村上市長が口をはさもうとすると、
「なんか言いよう? (村上市長には)信義がないよ。行政は表も裏もいろいろあるき、出せんやつ、財務省だってそうやろ、(森友学園事件の公文書)改ざんからなんから出すんで、国がもうひっくり返るで。行政として、はぐらかしたほうがいいよねってことがある」
と“持論”をとうとうと語った。そして永原町長が主導しての村上市長の「リコール」をにおわせるような発言まであった。
「圧力」「強要」といった点があったのか、大任町に取材すると、
「告訴状の詳細は知りません。どういう発言が強要未遂に該当するのかもわかりません。永原町長は、圧力をかけた、強要した、というようなことはありません」
と担当者が答えた。
村上市長は、
「ごみ処理施設の組合から出て行けという発言は間違いなく録音にも残っています。情報公開をしないなら出て行かなくていいということで、ごみ処理という市民生活に直結するものを、情報公開と結び付け、断念させようという永原町長の発言は看過できない」
と話す。
ごみ処理施設の組合に加入している川崎町の町議は、
「永原町長はうちの町に来たときも『情報公開はしない』『町長に説明してあるから聞け』とつっけんどんな態度で話していた。何か裏があるのかという気がした。村上市長はよくやってくれた。頑張ってほしい」
とエールを送る。
永原町長も対抗して村上市長を告訴する方針
一方で、永原町長も近く、村上市長を刑事告訴する方針であることもわかった。
「永原町長は『刑事告訴されてメンツをつぶされた』と言っているそうだが、情報公開をすれば問題ないこと。隠すからこじれる。永原町長は何を言っているのだろうか」(前出・川崎町の町議)

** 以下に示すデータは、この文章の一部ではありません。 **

-- ==== Sys2Proof/Certificates/Slice0/Obligations.lean ====
section
/-! DEFINITION. The statements for the provers. -/

open Sys2Proof Sys2Proof.Machine

/-! ## The step -/

/-- A step takes the command at the front of the queue and runs it on the rest. With no command waiting what waits goes on and one Net
cycle passes: the model's choice (log entry 1). -/
def Obligations.StepRunsFrontCommand : Prop :=
  (∀ (s : State) (i : Instr) (rest : List Instr), s.pending = i :: rest → step s = exec i { s with pending := rest }) ∧
  (∀ s : State, s.pending = [] → step s = .next s.elapse)

/-! ## Kosal: registers (R72–R74) -/

/-- What a write to a register of a class leaves in every register of the classes: D0 reads zero and discards writes (R72); A15 is the
copy of the current level (R74). -/
def Obligations.RegisterReadAfterWrite : Prop :=
  (∀ (c : Core) (r x : DReg) (v : Word), (c.wd r v).rd x = if x.val = 0 then 0 else if x = r then v else c.rd x) ∧
  (∀ (c : Core) (r x : AReg) (v : Word), (c.wa r v).ra' x = if x = r then v else c.ra' x) ∧
  (∀ (c : Core) (r x : QReg) (v : Line), (c.wq r v).rq x = if x = r then v else c.rq x) ∧
  (∀ (c : Core) (v : Word) (l : Nat), (c.wa 15 v).sp.get 0 l = if l = c.pl.val then v else c.sp.get 0 l)

/-! ## Kosal: integer instructions (R101–R104, R114, R115) -/

/-- R101, the three-register forms: Dd takes the result of the table, nothing else changes but the pc. -/
def Sys2Proof.Machine.AluRegisterResults : Prop :=
  ∀ (s : State) (k : CoreId) (rd rs rt : DReg), s.ready k →
    let c := s.core k
    let a := c.rd rs
    let b := c.rd rt
    let n := b.toNat % 64
    let m := b.toNat % 32
    let gives (i : Instr) (v : Word) : Prop := Retires i s k ((c.wd rd v).adv 4)
    gives (.add k rd rs rt) (a + b) ∧ gives (.sub k rd rs rt) (a - b) ∧ gives (.andD k rd rs rt) (a &&& b) ∧
    gives (.orD k rd rs rt) (a ||| b) ∧ gives (.xorD k rd rs rt) (a ^^^ b) ∧ gives (.andn k rd rs rt) (a &&& ~~~ b) ∧
    gives (.sll k rd rs rt) (a <<< n) ∧ gives (.srl k rd rs rt) (a >>> n) ∧ gives (.sra k rd rs rt) (a.sshiftRight n) ∧
    gives (.ror k rd rs rt) (a.rotateRight n) ∧
    gives (.addW k rd rs rt) (((a + b).setWidth 32).signExtend 64) ∧ gives (.subW k rd rs rt) (((a - b).setWidth 32).signExtend 64) ∧
    gives (.sllW k rd rs rt) ((a.setWidth 32 <<< m).signExtend 64) ∧ gives (.srlW k rd rs rt) ((a.setWidth 32 >>> m).signExtend 64) ∧
    gives (.sraW k rd rs rt) (((a.setWidth 32).sshiftRight m).signExtend 64) ∧
    gives (.min k rd rs rt) (if a.toInt ≤ b.toInt then a else b) ∧ gives (.max k rd rs rt) (if a.toInt ≤ b.toInt then b else a) ∧
    gives (.minu k rd rs rt) (if a.toNat ≤ b.toNat then a else b) ∧ gives (.maxu k rd rs rt) (if a.toNat ≤ b.toNat then b else a)

/-- What a condition code asks of two words (R77). -/
def Sys2Proof.Machine.holdsCc (cc : Fin 8) (a b : Word) : Prop :=
  (cc = 0 ∧ a = b) ∨ (cc = 1 ∧ a ≠ b) ∨ (cc = 2 ∧ a.toInt < b.toInt) ∨ (cc = 3 ∧ b.toInt ≤ a.toInt) ∨ (cc = 4 ∧ a.toNat < b.toNat) ∨
  (cc = 5 ∧ b.toNat ≤ a.toNat)

/-- R101, the immediate forms, the shifts of R97 and MOVU. -/
def Sys2Proof.Machine.AluImmediateResults : Prop :=
  ∀ (s : State) (k : CoreId) (rd rs : DReg) (imm : BitVec 14) (sh : Fin 64) (up : BitVec 19), s.ready k →
    let c := s.core k
    let a := c.rd rs
    let gives (i : Instr) (v : Word) : Prop := Retires i s k ((c.wd rd v).adv 4)
    gives (.addi k rd rs imm) (a + imm.signExtend 64) ∧ gives (.andi k rd rs imm) (a &&& imm.setWidth 64) ∧
    gives (.ori k rd rs imm) (a ||| imm.setWidth 64) ∧ gives (.xori k rd rs imm) (a ^^^ imm.setWidth 64) ∧
    gives (.shi k rd rs 0 sh) (a <<< sh.val) ∧ gives (.shi k rd rs 1 sh) (a >>> sh.val) ∧
    gives (.shi k rd rs 2 sh) (a.sshiftRight sh.val) ∧ gives (.shi k rd rs 3 sh) (a.rotateRight sh.val) ∧
    gives (.movu k rd up) ((up.setWidth 64 <<< 45).sshiftRight 32)

/-- CSET.cc, CSETI, CSET.S and CMPA write 1 where their condition holds and 0 where it does not (R77, R101, R104). -/
def Sys2Proof.Machine.ConditionSetResults : Prop :=
  ∀ (s : State) (k : CoreId) (rd rs rt : DReg) (ar at_ : AReg) (sd ss : SDReg) (cc : Fin 8) (imm : BitVec 11) (v : Word),
    s.ready k → cc.val < 6 →
    let c := s.core k
    let shows (a b : Word) : Prop := (holdsCc cc a b ∧ v = 1) ∨ (¬ holdsCc cc a b ∧ v = 0)
    (shows (c.rd rs) (c.rd rt) → Retires (.cset k rd rs rt cc) s k ((c.wd rd v).adv 4)) ∧
    (shows (c.rd rs) (imm.signExtend 64) → Retires (.cseti k rd rs cc imm) s k ((c.wd rd v).adv 4)) ∧
    (shows (c.ra' ar) (c.ra' at_) → Retires (.cmpa k rd ar at_ cc) s k ((c.wd rd v).adv 4)) ∧
    (shows (c.rd (longD sd)) (c.rd (longD ss)) → Retires (.csetS k cc sd ss) s k ((c.wd (longD sd) v).adv 2))

/-- R102: products, quotients and remainders, with a divisor of zero and the one signed overflow as the table fixes them. -/
def Sys2Proof.Machine.MultiplyDivideResults : Prop :=
  ∀ (s : State) (k : CoreId) (rd rs rt : DReg), s.ready k →
    let c := s.core k
    let a := c.rd rs
    let b := c.rd rt
    let a' : BitVec 32 := a.setWidth 32
    let b' : BitVec 32 := b.setWidth 32
    let gives (i : Instr) (v : Word) : Prop := Retires i s k ((c.wd rd v).adv 4)
    gives (.mul k rd rs rt) (a * b) ∧
    gives (.mulh k rd rs rt) (((a.signExtend 128 * b.signExtend 128) >>> 64).setWidth 64) ∧
    gives (.mulhu k rd rs rt) (((a.setWidth 128 * b.setWidth 128) >>> 64).setWidth 64) ∧
    gives (.mulW k rd rs rt) (((a * b).setWidth 32).signExtend 64) ∧
    gives (.div k rd rs rt) (if b = 0 then -1 else if a = 0x8000000000000000#64 ∧ b = -1 then 0x8000000000000000#64 else BitVec.ofInt 64 (a.toInt.tdiv b.toInt)) ∧
    gives (.divu k rd rs rt) (if b = 0 then -1 else BitVec.ofNat 64 (a.toNat / b.toNat)) ∧
    gives (.rem k rd rs rt) (if b = 0 then a else if a = 0x8000000000000000#64 ∧ b = -1 then 0 else BitVec.ofInt 64 (a.toInt.tmod b.toInt)) ∧
    gives (.remu k rd rs rt) (if b = 0 then a else BitVec.ofNat 64 (a.toNat % b.toNat)) ∧
    gives (.divW k rd rs rt)
      ((if b' = 0 then -1 else if a' = 0x80000000#32 ∧ b' = -1 then 0x80000000#32 else BitVec.ofInt 32 (a'.toInt.tdiv b'.toInt)).signExtend 64) ∧
    gives (.divuW k rd rs rt) ((if b' = 0 then -1 else BitVec.ofNat 32 (a'.toNat / b'.toNat)).signExtend 64) ∧
    gives (.remW k rd rs rt)
      ((if b' = 0 then a' else if a' = 0x80000000#32 ∧ b' = -1 then 0 else BitVec.ofInt 32 (a'.toInt.tmod b'.toInt)).signExtend 64) ∧
    gives (.remuW k rd rs rt) ((if b' = 0 then a' else BitVec.ofNat 32 (a'.toNat % b'.toNat)).signExtend 64)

田川市と大任町について、8月にも別の案件の情報公開をめぐり一騒動起きている。
AERA dot.でも詳報したが、ネットメディアの代表者が2021年6月、田川市に対し廃棄物運搬業務の事業者選定、大任町に対し工事の入札結果、ごみ処理施設整備事業などの関連文書、さらに当時の田川市長と永原町長の選挙運動費用収支報告書の情報公開をそれぞれ求めた。
すると、武田良太総務相(当時)の秘書が代表者に連絡し、「(大臣が)気にしています」「なかったことにしてほしい」などと“圧力”をかけていた疑いが明らかになった。
そして、個人情報として守られるべき情報公開請求の情報が、外部に漏洩(ろうえい)していたことも大きな問題として残っている。